AIM OF THE TASK -
Could you set down exactly the lines of the data below, starting at the one that holds "variable (s : State) (x : Discard)" and ending at the one that holds "x).now = s.now := rfl", both included, and only those?

(Beginning of INFORMATION)

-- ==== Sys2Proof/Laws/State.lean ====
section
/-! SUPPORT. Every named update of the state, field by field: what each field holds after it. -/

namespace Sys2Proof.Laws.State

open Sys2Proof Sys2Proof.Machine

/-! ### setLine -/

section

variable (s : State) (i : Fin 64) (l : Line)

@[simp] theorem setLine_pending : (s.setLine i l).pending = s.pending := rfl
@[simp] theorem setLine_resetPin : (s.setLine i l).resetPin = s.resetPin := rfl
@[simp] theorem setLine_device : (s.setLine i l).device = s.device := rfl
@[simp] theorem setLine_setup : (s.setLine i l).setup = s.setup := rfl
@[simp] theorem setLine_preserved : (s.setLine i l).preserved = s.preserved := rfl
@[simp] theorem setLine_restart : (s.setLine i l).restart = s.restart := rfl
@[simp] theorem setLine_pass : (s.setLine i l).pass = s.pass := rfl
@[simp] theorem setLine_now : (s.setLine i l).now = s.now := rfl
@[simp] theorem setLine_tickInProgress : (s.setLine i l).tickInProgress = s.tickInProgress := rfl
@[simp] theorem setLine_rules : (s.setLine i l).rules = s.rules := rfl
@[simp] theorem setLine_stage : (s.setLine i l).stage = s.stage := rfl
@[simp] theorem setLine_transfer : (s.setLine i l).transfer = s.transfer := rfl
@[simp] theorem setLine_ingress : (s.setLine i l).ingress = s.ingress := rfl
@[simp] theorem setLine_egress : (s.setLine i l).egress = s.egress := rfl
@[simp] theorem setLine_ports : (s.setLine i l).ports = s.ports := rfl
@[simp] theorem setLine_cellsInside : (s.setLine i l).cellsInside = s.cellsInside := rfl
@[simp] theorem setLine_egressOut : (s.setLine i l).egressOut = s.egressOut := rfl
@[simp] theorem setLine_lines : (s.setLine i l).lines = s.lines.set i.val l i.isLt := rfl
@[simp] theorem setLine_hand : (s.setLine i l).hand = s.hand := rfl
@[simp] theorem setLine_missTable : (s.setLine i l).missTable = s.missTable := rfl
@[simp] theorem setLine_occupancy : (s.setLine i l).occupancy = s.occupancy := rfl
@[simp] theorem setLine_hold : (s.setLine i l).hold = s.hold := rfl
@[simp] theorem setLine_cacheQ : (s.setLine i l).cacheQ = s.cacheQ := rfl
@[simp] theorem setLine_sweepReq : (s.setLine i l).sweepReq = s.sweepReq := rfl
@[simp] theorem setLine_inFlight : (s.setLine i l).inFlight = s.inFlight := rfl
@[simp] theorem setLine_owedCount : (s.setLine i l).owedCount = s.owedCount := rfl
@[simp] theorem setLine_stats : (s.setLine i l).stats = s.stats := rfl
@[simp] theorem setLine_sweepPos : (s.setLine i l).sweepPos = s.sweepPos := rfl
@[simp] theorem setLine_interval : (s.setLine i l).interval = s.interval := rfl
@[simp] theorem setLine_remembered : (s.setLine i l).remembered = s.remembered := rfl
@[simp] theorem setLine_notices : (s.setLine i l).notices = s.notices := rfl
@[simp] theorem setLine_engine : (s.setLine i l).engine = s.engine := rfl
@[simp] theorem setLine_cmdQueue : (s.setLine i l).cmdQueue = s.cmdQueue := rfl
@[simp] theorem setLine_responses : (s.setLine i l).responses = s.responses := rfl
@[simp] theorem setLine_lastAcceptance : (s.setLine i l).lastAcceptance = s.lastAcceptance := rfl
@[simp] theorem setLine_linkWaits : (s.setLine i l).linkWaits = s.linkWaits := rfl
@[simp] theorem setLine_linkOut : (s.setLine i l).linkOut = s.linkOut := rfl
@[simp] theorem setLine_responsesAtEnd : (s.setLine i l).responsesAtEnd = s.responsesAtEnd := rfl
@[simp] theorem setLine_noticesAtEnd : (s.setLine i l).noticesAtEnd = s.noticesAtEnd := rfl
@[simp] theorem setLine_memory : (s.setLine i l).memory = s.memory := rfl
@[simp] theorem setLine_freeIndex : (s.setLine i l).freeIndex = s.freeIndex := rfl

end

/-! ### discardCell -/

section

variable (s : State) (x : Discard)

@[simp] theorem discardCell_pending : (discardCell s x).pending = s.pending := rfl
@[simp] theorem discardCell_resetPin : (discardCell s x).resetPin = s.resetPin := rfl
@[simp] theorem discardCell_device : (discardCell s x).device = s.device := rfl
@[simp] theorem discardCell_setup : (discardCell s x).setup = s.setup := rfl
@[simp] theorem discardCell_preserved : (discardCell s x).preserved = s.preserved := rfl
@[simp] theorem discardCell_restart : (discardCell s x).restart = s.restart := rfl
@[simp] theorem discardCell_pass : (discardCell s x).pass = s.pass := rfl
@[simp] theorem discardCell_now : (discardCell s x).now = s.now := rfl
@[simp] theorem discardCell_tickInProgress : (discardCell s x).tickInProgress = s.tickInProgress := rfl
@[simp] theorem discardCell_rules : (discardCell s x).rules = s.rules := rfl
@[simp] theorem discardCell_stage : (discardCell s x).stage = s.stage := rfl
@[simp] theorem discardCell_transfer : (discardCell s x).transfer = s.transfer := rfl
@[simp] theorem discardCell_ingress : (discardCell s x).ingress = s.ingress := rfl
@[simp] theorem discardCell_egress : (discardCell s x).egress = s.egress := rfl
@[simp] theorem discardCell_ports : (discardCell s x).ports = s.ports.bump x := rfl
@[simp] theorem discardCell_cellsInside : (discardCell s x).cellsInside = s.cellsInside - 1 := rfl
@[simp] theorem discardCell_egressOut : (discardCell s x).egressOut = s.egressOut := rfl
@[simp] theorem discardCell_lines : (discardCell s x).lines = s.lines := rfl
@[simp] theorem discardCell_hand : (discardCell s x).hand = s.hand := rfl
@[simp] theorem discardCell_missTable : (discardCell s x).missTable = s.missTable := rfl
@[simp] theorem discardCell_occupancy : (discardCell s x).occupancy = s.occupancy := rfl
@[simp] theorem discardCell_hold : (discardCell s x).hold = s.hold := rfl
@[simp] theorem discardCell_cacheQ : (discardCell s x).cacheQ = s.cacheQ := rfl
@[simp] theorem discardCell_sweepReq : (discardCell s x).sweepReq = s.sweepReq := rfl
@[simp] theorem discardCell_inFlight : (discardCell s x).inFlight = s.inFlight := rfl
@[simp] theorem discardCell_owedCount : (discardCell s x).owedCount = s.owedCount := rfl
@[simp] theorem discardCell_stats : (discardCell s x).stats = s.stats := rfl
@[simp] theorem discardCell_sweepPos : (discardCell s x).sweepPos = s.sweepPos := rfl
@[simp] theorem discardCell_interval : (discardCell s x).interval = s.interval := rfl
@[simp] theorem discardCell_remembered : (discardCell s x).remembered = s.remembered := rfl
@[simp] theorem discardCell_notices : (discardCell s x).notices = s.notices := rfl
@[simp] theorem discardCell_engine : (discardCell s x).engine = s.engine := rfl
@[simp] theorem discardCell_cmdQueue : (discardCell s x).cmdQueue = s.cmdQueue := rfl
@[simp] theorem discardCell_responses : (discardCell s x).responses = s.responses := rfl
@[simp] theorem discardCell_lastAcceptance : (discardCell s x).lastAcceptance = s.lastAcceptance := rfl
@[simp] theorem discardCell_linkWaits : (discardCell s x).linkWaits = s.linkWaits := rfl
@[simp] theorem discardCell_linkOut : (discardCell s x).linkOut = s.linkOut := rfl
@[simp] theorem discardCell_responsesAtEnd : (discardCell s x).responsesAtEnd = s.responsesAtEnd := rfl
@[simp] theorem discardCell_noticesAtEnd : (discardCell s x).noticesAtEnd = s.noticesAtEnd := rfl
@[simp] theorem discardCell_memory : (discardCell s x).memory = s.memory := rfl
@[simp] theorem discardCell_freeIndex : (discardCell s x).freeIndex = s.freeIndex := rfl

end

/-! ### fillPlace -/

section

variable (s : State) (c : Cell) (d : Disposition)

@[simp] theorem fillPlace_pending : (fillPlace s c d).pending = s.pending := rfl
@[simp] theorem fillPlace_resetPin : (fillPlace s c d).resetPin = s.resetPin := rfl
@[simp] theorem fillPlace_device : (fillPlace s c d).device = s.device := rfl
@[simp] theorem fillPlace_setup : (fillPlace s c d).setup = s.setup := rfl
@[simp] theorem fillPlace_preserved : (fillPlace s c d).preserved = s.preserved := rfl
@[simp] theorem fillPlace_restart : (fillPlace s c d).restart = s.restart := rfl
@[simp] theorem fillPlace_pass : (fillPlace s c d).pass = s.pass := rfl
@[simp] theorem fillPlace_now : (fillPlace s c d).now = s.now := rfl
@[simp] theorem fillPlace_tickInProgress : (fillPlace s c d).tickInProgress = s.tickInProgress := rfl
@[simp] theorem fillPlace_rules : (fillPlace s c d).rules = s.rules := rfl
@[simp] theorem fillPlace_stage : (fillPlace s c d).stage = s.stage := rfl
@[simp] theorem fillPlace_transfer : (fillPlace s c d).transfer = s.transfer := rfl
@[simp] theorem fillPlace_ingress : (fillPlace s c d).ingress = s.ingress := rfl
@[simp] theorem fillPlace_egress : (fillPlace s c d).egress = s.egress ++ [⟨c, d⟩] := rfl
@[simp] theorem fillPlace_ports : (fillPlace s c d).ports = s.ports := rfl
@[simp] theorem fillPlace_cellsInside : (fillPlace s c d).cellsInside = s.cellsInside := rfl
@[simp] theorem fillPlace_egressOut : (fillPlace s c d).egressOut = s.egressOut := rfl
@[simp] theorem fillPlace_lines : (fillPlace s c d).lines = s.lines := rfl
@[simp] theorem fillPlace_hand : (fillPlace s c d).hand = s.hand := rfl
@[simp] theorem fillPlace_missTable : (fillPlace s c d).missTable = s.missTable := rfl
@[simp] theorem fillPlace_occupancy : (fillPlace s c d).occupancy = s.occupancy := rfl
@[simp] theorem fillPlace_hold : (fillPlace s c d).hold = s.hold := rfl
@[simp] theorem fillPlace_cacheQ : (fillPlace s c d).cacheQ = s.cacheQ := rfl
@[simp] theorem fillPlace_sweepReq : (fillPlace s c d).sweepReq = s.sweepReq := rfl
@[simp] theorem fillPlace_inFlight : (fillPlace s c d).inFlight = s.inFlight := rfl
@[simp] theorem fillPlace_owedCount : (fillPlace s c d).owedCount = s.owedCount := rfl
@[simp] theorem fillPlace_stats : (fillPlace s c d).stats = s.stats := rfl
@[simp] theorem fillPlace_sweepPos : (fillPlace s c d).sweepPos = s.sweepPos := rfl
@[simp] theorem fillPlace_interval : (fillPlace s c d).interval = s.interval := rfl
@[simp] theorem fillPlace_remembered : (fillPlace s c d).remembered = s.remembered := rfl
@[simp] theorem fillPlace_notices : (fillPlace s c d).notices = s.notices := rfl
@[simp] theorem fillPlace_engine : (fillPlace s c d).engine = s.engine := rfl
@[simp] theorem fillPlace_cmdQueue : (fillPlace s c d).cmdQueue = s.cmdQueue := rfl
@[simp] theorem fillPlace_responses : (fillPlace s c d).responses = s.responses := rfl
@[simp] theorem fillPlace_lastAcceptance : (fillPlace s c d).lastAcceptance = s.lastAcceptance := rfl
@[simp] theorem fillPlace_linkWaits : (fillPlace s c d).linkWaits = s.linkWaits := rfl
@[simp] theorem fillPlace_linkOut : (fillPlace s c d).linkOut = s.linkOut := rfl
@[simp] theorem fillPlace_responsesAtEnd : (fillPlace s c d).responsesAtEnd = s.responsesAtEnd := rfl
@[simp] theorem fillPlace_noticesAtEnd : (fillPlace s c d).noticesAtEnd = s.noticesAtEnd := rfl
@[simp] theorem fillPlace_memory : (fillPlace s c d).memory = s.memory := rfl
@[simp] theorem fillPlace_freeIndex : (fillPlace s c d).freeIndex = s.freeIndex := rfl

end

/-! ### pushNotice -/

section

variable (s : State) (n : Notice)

(End of INFORMATION)
(Beginning of INFORMATION)

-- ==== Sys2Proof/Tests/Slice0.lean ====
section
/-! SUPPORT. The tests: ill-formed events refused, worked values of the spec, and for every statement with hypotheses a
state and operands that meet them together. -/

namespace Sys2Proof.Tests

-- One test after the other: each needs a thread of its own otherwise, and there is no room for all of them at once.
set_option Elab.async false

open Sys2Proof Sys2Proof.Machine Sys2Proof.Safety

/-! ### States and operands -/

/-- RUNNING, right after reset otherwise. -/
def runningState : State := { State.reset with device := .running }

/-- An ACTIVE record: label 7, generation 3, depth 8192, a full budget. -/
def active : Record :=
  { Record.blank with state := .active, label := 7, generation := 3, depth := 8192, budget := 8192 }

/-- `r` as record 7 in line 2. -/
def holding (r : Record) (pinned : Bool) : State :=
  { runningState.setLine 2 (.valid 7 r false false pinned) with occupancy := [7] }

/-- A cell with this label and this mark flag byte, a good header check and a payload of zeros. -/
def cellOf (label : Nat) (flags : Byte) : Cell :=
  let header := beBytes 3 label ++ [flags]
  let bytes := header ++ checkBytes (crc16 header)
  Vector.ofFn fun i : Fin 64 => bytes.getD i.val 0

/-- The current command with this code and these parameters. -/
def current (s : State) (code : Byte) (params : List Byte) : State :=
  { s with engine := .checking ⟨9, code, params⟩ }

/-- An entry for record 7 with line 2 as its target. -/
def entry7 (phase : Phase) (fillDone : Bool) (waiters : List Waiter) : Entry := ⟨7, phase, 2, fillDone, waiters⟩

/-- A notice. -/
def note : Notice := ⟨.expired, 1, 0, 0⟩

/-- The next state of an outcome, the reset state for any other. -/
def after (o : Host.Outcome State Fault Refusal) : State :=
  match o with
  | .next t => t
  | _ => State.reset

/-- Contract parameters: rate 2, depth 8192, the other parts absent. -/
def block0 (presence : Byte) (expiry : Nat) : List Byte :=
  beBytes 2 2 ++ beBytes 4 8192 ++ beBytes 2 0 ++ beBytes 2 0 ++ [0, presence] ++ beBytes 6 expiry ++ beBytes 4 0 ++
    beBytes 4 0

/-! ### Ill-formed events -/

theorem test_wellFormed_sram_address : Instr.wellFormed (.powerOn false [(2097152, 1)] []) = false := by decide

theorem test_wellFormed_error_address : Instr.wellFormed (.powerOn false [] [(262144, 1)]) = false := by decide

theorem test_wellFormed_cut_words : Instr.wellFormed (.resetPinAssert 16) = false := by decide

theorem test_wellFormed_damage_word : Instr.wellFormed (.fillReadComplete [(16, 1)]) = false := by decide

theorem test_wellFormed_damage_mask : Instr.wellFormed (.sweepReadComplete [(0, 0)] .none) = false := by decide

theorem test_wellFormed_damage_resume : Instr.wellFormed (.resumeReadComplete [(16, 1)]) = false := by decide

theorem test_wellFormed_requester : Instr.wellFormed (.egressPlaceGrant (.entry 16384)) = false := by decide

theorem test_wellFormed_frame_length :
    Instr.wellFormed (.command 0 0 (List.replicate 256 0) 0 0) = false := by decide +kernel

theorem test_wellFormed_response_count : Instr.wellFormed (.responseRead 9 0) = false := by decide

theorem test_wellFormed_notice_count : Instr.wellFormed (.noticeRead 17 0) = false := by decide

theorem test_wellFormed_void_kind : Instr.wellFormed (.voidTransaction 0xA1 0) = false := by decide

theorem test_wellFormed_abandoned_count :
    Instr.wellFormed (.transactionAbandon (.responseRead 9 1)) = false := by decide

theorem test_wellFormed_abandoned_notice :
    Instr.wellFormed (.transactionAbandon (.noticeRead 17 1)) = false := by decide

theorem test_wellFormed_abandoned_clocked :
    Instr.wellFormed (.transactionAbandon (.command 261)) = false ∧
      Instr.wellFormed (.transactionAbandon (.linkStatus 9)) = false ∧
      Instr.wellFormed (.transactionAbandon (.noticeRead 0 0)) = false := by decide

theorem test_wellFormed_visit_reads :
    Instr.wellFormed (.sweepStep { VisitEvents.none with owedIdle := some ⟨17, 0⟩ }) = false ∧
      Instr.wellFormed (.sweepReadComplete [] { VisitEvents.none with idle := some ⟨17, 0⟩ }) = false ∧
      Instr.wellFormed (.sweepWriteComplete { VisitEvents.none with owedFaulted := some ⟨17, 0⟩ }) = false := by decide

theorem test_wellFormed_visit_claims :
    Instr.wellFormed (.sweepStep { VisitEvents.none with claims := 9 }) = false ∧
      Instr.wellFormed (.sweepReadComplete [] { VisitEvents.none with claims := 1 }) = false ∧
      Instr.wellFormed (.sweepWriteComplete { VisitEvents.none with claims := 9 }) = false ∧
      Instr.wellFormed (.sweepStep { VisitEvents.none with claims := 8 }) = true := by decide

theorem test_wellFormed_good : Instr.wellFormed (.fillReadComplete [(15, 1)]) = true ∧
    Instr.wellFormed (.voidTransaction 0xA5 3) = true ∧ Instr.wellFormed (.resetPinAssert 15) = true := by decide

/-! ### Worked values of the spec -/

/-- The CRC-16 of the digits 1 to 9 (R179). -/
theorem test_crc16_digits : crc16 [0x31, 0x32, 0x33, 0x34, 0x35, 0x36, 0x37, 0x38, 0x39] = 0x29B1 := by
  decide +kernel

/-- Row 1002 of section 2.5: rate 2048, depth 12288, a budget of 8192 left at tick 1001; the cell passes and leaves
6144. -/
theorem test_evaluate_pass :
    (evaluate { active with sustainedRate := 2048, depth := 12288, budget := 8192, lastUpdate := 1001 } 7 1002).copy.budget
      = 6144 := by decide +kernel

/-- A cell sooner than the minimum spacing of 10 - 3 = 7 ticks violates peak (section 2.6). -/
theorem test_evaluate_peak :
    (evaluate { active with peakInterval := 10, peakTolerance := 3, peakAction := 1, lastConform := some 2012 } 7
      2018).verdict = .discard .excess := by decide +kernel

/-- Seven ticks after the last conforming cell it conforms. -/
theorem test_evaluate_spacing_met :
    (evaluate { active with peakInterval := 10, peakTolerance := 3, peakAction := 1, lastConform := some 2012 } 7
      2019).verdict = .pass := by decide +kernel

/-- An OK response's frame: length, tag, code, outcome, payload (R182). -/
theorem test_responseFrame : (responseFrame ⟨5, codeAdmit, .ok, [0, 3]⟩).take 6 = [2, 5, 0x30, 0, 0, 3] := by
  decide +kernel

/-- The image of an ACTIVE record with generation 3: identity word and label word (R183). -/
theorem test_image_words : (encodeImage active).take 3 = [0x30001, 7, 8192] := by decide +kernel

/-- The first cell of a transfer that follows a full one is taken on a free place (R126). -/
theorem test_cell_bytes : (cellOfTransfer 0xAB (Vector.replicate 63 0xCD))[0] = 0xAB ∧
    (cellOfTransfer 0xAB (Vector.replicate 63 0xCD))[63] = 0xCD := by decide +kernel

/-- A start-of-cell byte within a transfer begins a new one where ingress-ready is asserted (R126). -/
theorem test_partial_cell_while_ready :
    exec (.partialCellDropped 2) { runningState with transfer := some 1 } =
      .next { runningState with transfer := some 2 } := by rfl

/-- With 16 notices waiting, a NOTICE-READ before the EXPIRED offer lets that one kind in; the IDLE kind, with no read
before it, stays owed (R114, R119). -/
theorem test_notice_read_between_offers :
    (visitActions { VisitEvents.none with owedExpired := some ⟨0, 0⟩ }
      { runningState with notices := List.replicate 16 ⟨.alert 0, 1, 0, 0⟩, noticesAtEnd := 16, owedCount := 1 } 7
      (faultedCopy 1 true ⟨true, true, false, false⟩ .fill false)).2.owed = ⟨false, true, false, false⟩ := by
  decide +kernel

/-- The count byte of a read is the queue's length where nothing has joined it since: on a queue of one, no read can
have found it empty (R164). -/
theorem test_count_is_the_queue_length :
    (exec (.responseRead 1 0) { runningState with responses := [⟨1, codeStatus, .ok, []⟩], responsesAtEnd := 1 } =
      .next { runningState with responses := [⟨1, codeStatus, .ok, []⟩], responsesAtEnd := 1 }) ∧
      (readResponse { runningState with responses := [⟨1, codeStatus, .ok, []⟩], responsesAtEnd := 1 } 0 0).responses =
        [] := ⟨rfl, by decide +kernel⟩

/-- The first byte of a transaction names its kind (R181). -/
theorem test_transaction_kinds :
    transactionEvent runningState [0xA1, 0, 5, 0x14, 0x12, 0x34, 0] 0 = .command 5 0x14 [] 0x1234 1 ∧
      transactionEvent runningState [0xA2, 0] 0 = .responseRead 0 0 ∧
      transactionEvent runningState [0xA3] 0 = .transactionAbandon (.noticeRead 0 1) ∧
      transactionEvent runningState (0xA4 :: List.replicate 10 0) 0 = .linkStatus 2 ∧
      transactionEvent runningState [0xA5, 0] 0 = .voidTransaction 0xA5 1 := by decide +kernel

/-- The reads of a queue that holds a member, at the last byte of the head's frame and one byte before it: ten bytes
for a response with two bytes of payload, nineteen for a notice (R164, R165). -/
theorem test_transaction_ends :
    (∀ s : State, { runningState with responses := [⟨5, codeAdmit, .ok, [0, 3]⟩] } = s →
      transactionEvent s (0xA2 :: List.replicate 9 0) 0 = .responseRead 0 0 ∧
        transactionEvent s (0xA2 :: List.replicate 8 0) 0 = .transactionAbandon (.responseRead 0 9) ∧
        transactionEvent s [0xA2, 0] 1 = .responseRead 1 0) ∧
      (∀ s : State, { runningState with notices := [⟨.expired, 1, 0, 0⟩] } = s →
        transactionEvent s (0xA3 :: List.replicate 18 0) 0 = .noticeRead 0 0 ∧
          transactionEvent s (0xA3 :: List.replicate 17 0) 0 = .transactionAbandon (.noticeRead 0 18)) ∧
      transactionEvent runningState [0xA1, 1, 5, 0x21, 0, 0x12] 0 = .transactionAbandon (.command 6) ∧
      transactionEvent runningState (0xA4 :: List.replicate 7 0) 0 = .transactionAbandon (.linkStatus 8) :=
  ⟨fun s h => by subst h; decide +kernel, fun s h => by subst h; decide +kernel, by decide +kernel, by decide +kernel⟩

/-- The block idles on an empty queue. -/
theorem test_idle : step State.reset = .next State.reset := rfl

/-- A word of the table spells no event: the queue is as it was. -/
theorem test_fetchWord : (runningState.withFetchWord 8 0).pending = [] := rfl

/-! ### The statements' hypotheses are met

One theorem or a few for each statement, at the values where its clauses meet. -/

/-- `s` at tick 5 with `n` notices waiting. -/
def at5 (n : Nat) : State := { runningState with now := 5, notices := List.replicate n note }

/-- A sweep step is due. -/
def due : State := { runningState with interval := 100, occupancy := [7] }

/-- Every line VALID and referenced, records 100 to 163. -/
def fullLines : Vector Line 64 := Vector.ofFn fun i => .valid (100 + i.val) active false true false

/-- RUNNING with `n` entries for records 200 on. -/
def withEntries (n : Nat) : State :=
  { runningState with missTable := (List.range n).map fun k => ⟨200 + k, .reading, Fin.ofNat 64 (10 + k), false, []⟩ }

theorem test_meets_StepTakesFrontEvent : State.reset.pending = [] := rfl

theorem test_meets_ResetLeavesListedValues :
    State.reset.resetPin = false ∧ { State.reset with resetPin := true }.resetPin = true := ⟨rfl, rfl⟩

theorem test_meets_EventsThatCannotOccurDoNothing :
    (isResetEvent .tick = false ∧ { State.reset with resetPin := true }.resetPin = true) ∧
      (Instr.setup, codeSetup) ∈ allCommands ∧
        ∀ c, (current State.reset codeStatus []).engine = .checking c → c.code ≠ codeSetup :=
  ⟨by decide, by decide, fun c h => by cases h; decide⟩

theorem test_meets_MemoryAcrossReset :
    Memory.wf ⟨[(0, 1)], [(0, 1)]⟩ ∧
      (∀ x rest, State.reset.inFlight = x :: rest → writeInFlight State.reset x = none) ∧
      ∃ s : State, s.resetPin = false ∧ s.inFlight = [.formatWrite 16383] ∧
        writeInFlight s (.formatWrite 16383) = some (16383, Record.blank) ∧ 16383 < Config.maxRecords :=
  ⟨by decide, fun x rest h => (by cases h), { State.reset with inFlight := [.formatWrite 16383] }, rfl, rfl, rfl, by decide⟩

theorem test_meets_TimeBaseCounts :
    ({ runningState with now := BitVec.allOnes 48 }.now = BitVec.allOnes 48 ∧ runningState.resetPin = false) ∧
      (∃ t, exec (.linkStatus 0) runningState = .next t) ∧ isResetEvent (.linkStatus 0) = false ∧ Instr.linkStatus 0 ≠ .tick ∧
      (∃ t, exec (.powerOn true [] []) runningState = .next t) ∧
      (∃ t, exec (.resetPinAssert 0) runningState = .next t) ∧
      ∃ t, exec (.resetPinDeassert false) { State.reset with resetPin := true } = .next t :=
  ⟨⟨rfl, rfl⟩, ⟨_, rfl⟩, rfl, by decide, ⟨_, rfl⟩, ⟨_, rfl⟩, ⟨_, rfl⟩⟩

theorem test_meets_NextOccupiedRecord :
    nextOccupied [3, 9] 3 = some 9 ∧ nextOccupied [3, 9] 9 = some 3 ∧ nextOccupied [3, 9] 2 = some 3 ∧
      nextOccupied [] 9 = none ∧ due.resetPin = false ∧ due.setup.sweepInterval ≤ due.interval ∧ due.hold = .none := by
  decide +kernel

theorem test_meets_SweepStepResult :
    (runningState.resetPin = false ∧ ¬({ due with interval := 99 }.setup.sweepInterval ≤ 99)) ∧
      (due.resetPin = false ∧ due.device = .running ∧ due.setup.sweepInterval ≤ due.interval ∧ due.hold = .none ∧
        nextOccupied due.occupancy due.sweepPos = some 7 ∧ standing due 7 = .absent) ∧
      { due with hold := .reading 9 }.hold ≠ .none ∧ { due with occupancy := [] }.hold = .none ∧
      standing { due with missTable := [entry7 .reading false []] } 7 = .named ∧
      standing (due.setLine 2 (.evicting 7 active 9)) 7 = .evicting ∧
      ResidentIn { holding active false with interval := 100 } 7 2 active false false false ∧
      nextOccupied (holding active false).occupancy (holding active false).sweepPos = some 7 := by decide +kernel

(End of INFORMATION)

SOLUTION FOR THIS EXERCISE -
variable (s : State) (x : Discard)

@[simp] theorem discardCell_pending : (discardCell s x).pending = s.pending := rfl
@[simp] theorem discardCell_resetPin : (discardCell s x).resetPin = s.resetPin := rfl
@[simp] theorem discardCell_device : (discardCell s x).device = s.device := rfl
@[simp] theorem discardCell_setup : (discardCell s x).setup = s.setup := rfl
@[simp] theorem discardCell_preserved : (discardCell s x).preserved = s.preserved := rfl
@[simp] theorem discardCell_restart : (discardCell s x).restart = s.restart := rfl
@[simp] theorem discardCell_pass : (discardCell s x).pass = s.pass := rfl
@[simp] theorem discardCell_now : (discardCell s x).now = s.now := rfl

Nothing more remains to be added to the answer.